桃扇骨 2024-08-24 11:32:34

正如 jbochi 所回答的，ReportLab 是几乎所有生成 PDF 的 Python 项目的基础。

但为了满足您的需求，您可能需要查看 Pisa / xhtml2pdf。您可以使用 Jinja 模板生成 HTML，然后使用 Pisa 将 HTML 转换为 PDF。 Pisa 建立在 ReportLab 之上。

编辑：我忘记的另一个选项是wkhtmltopdf

回复收藏 0 原文

太阳男子 2024-08-24 11:32:34

查看 ReportLab 工具包。

不过，您只能在商业版本中使用模板。

回复收藏 0 原文

用心笑 2024-08-24 11:32:34

现在，这个街区出现了一个新成员，名为 WeasyPrint。

回复收藏 0 原文

熊抱啵儿 2024-08-24 11:32:34

我和OP的要求完全相同。不幸的是，WeasyPrint 不是一个可行的解决方案，因为我需要非常精确的定位和条形码支持。经过几天的工作，我完成了一个支持 Jinja2 的 reportlab XML 包装器。

代码可以在 GitHub 上找到
包括一个示例 XML 生成以下 PDF。

回复收藏 0 原文

木槿暧夏七纪年 2024-08-24 11:32:34

使用 rst2pdf 或 < 将 python/jinja 转换为 rst/html 并将 html/rst 转换为 pdf 怎么样？ a href="http://johnmacfarlane.net/pandoc/" rel="nofollow">pandoc。

这两种方法对我来说都效果很好，但是。像plaes一样，我将来可能会尝试Weasyprint。

回复收藏 0 原文

各自安好 2024-08-24 11:32:34

还有什么比 Jinja 本身更准确的 Python 中的 PDF 工具，与 Jinja 一样工作呢？

您只需确保Jinja 块、变量和注释标识字符串不与LaTeX 命令冲突。一旦您将 Jinja 环境更改为模仿 LaTeX 环境，您就可以开始了！

下面是一个开箱即用的代码片段：

Python 源代码： ./create_pdf.py

import os, jinja2
from jinja2 import Template

latex_jinja_env = jinja2.Environment(
    block_start_string    = '\BLOCK{',
    block_end_string      = '}',
    variable_start_string = '\VAR{',
    variable_end_string   = '}',
    comment_start_string  = '\#{',
    comment_end_string    = '}',
    line_statement_prefix = '%%',
    line_comment_prefix   = '%#',
    trim_blocks           = True,
    autoescape            = False,
    loader                = jinja2.FileSystemLoader(os.path.abspath('./latex/'))
)
template = latex_jinja_env.get_template('latex_template.tex')

# populate a dictionary with the variables of interest
template_vars  = {}
template_vars['section_1'] = 'The Section 1 Title'
template_vars['section_2'] = 'The Section 2 Title'

# create a file and save the latex
output_file = open('./generated_latex.tex', 'w')
# pass the dictionary with variable names to the renderer
output_file.write( template.render( template_vars ) )
output_file.close()

Latex 模板： ./latex/latex_template .tex

\documentclass{article}
\begin{document}
\section{Example}
An example document using \LaTeX, Python, and Jinja.

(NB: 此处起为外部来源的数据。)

-- ==== Sys2Proof/Machine/Timers.lean ====
section
/-! DEFINITION. The two timers (spec/41_session.md R316 to R319, 60_exceptions.md R621). -/

namespace Sys2Proof.Machine

/-- `if t > 0: t <- t - 1` (R317). -/
def tickDown (t : Word) : Word := if t = 0#32 then 0#32 else t - 1#32

/-- The context of a frame wait that times out: (`HDR_BYTES` = 6, `hc`) in the header stage, (`plen`, `pcnt`) in the payload stage
(60_exceptions.md R601). -/
def Parser.progress (c : Config) (p : Parser) : Word × Word :=
  if p.headerStage c then (BitVec.ofNat 32 c.hdrBytes, p.hc.setWidth 32)
  else (p.plen.setWidth 32, p.pcnt.setWidth 32)

/-- The handshake budget expires (R318). -/
def handshakeExpiry (s : State) : State :=
  let c := if s.act.waits then s.parser.progress s.cfg else (0#32, 0#32)
  s.fail .handshakeTimeout c.1 c.2

/-- The frame timer expires (R319). -/
def frameExpiry (s : State) : State :=
  if s.phase = .transferringFile ∧ s.xsub = .chunks ∧ s.conf.send = false then
    s.fail .transferIncomplete s.sess.curSize s.sess.bytesDone
  else s.fail .shortRead (s.parser.progress s.cfg).1 (s.parser.progress s.cfg).2

/-- `Tick` (R316). -/
def tickStep (s : State) : State :=
  if s.phase.handshake then
    let t := { s with hsTimer := tickDown s.hsTimer }
    if t.hsTimer = 0#32 then handshakeExpiry t else t
  else if s.act.waits then
    let t := { s with frTimer := tickDown s.frTimer }
    if t.frTimer = 0#32 then frameExpiry t else t
  else s

end Sys2Proof.Machine
end

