-- ==== Sys2Proof/Laws/Step.lean ====
section
/-! SUPPORT. What a step can do: one inversion lemma for the step, for a received byte and for the parser. -/

namespace Sys2Proof.Machine

/-- A step to a next state: the parameters are legal, and either the schedule is empty and the engine takes its internal
step, or the schedule's first entry is run. -/
theorem step_next {s t : State} (h : step s = .next t) :
    s.cfg.legal = true ∧
      ((s.port.events = [] ∧ internalStep s = .next t) ∨
        ∃ e es, s.port.events = e :: es ∧ runEvent e { s with port.events := es } = .next t) := by
  unfold step stepOnce at h
  split at h
  · refine ⟨‹_›, ?_⟩
    split at h
    · exact .inl ⟨‹_›, h⟩
    · exact .inr ⟨_, _, ‹_›, h⟩
  · cases h

/-- A step with an entry in the schedule runs that entry. -/
theorem step_event {s : State} {e : Event} {es : List Event} (hc : s.cfg.legal = true) (h : s.port.events = e :: es) :
    step s = runEvent e { s with port.events := es } := by
  unfold step stepOnce
  rw [if_pos hc, h]

/-- A step with an empty schedule is the engine's own internal step. -/
theorem step_idle {s : State} (hc : s.cfg.legal = true) (h : s.port.events = []) : step s = internalStep s := by
  unfold step stepOnce
  rw [if_pos hc, h]

/-- The event `RxByte`: not enabled, nothing in the transport, or the transport's first byte received. -/
theorem rxByteStep_next {s t : State} (h : rxByteStep s = .next t) :
    ((s.consumes = false ∨ s.port.rxq = []) ∧ t = s) ∨
      ∃ b q, s.consumes = true ∧ s.port.rxq = b :: q ∧ receiveByte b { s with port.rxq := q } = .next t := by
  unfold rxByteStep at h
  split at h
  · split at h
    · exact .inl ⟨.inr ‹_›, by injection h with h; exact h.symm⟩
    · exact .inr ⟨_, _, ‹_›, ‹_›, h⟩
  · rename_i hc
    exact .inl ⟨.inl (by simpa using hc), by injection h with h; exact h.symm⟩

/-- A received byte: parsed with no outcome, or its outcome dispatched. -/
theorem receiveByte_next {b : Byte} {s t : State} (h : receiveByte b s = .next t) :
    (s.parser.headerStage s.cfg = true ∨ paybufImplemented s.cfg s.parser.pcnt.toNat = true) ∧
      ((parseByte b s = (t, none)) ∨
        ∃ u o, parseByte b s = (u, some o) ∧ onOutcome o u = .next t) := by
  unfold receiveByte at h
  split at h
  · cases h
  · rename_i hg
    refine ⟨?_, ?_⟩
    · cases h1 : s.parser.headerStage s.cfg <;> cases h2 : paybufImplemented s.cfg s.parser.pcnt.toNat <;> simp_all
    · split at h
      · rename_i u hp
        refine .inl ?_
        injection h with h
        rw [hp, h]
      · exact .inr ⟨_, _, ‹_›, h⟩

/-- A parser outcome is dispatched: a rejected frame, an instruction, or a code that is no command. -/
theorem onOutcome_next {o : ParseOutcome} {s t : State} (h : onOutcome o s = .next t) :
    (∃ m, o = .badMagic m ∧ s.badFrame .badMagic (s.cfg.magic.setWidth 32) (m.setWidth 32) = .next t) ∨
    (∃ c k, o = .csumBad c k ∧ s.badFrame .checksumMismatch (c.setWidth 32) (k.setWidth 32) = .next t) ∨
    (∃ cmd len p i, o = .frame cmd len p ∧ decodeBody s.cfg s.xsub cmd p = some i ∧ exec i s = .next t) ∨
    (∃ cmd len p, o = .frame cmd len p ∧ decodeBody s.cfg s.xsub cmd p = none ∧ s.unexpectedFrame cmd = .next t) := by
  cases o with
  | badMagic m => exact .inl ⟨m, rfl, h⟩
  | csumBad c k => exact .inr (.inl ⟨c, k, rfl, h⟩)
  | frame cmd len p =>
    unfold onOutcome at h
    simp only at h
    split at h
    · exact .inr (.inr (.inl ⟨cmd, len, p, _, rfl, ‹_›, h⟩))
    · exact .inr (.inr (.inr ⟨cmd, len, p, rfl, ‹_›, h⟩))

/-! ### Parsing a byte -/

/-- What parsing leaves of a state when it ends a frame: a byte stored, the header fields of the frame, the counts at 0. -/
def Parser.finished (p : Parser) (hdr : Header) (plen : Half) (pcmd pcsum : Byte) (paybuf : Memory) : Parser :=
  { p with hc := 0#3, pcnt := 0#16, hdr := hdr, plen := plen, pcmd := pcmd, pcsum := pcsum, paybuf := paybuf }

/-- Everything parsing one byte can do to a state: count a header byte, complete a header that has a payload, count a
payload byte, or end a frame with an outcome. Only the parser and, at a header's completion, the frame timer change. -/
inductive Parsed (b : Byte) (s : State) : State → Option ParseOutcome → Prop where
  | header (h : s.parser.headerStage s.cfg = true) (hc : s.parser.hc + 1#3 ≠ 6#3) :
    Parsed b s { s with parser.hdr := s.parser.hdr.set s.parser.hc.toNat b, parser.hc := s.parser.hc + 1#3 } none
  | headerEnd (hdr : Header) (h : s.parser.headerStage s.cfg = true) (hc : s.parser.hc + 1#3 = 6#3)
    (hh : hdr = s.parser.hdr.set s.parser.hc.toNat b) (hm : le16 hdr.bytes 0 = s.cfg.magic)
    (hl : le16 hdr.bytes 3 ≠ 0#16) :
    Parsed b s { s with
      parser.hdr := hdr, parser.hc := 6#3, parser.pcnt := 0#16, parser.pcmd := byteAt hdr.bytes 2
      parser.plen := le16 hdr.bytes 3, parser.pcsum := byteAt hdr.bytes 5
      frTimer := if s.phase.handshake then s.frTimer else s.conf.frTimeout } none
  | payload (h : s.parser.headerStage s.cfg = false) (hc : s.parser.pcnt + 1#16 ≠ s.parser.plen) :
    Parsed b s { s with
      parser.paybuf := Memory.write s.parser.paybuf s.parser.pcnt.toNat b, parser.pcnt := s.parser.pcnt + 1#16 } none
  | badMagic (hdr : Header) (h : s.parser.headerStage s.cfg = true) (hc : s.parser.hc + 1#3 = 6#3)
    (hh : hdr = s.parser.hdr.set s.parser.hc.toNat b) (hm : le16 hdr.bytes 0 ≠ s.cfg.magic) :
    Parsed b s { s with parser.hdr := hdr, parser.hc := 0#3, parser.pcnt := 0#16 } (some (.badMagic (le16 hdr.bytes 0)))
  | emptyFrame (hdr : Header) (h : s.parser.headerStage s.cfg = true) (hc : s.parser.hc + 1#3 = 6#3)
    (hh : hdr = s.parser.hdr.set s.parser.hc.toNat b) (hm : le16 hdr.bytes 0 = s.cfg.magic)
    (hl : le16 hdr.bytes 3 = 0#16) :
    Parsed b s { s with
      parser := s.parser.finished hdr 0#16 (byteAt hdr.bytes 2) (byteAt hdr.bytes 5) s.parser.paybuf }
      (some (if 0#8 ≠ byteAt hdr.bytes 5 then .csumBad 0#8 (byteAt hdr.bytes 5)
        else .frame (byteAt hdr.bytes 2) 0#16 []))
  | fullFrame (m : Memory) (h : s.parser.headerStage s.cfg = false) (hc : s.parser.pcnt + 1#16 = s.parser.plen)
    (hm : m = Memory.write s.parser.paybuf s.parser.pcnt.toNat b) :
    Parsed b s { s with
      parser := s.parser.finished s.parser.hdr s.parser.plen s.parser.pcmd s.parser.pcsum m }
      (some (if xorfold (Memory.readN m 0 s.parser.plen.toNat) ≠ s.parser.pcsum
        then .csumBad (xorfold (Memory.readN m 0 s.parser.plen.toNat)) s.parser.pcsum
        else .frame s.parser.pcmd s.parser.plen (Memory.readN m 0 s.parser.plen.toNat)))

/-- With legal parameters the header stage is `hc` < 6 (10_state.md R63). -/
theorem Parser.headerStage_eq {c : Config} (hl : c.legal = true) (p : Parser) :
    p.headerStage c = decide (p.hc.toNat < 6) := by
  rw [Parser.headerStage, (Config.legal_layout hl).1]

% This is a regular LaTeX comment
\section{\VAR{section_1}}
\begin{itemize}
\BLOCK{ for x in range(0,3) }
  \item Counting: \VAR{x}
\BLOCK{ endfor }
\end{itemize}

\#{This is a long-form Jinja comment}
\BLOCK{ if subsection_1_1 }
\subsection{ The subsection }
This appears only if subsection_1_1 variable is passed to renderer.
\BLOCK{ endif }

%# This is a short-form Jinja comment
\section{\VAR{section_2}}
\begin{itemize}
%% for x in range(0,3)
  \item Counting: \VAR{x}
%% endfor
\end{itemize}

\end{document}

现在只需调用： $>; python ./create_pdf.py

生成的乳胶源： ./ generated_latex.tex

\documentclass{article}
\begin{document}
\section{Example}
An example document using \LaTeX, Python, and Jinja.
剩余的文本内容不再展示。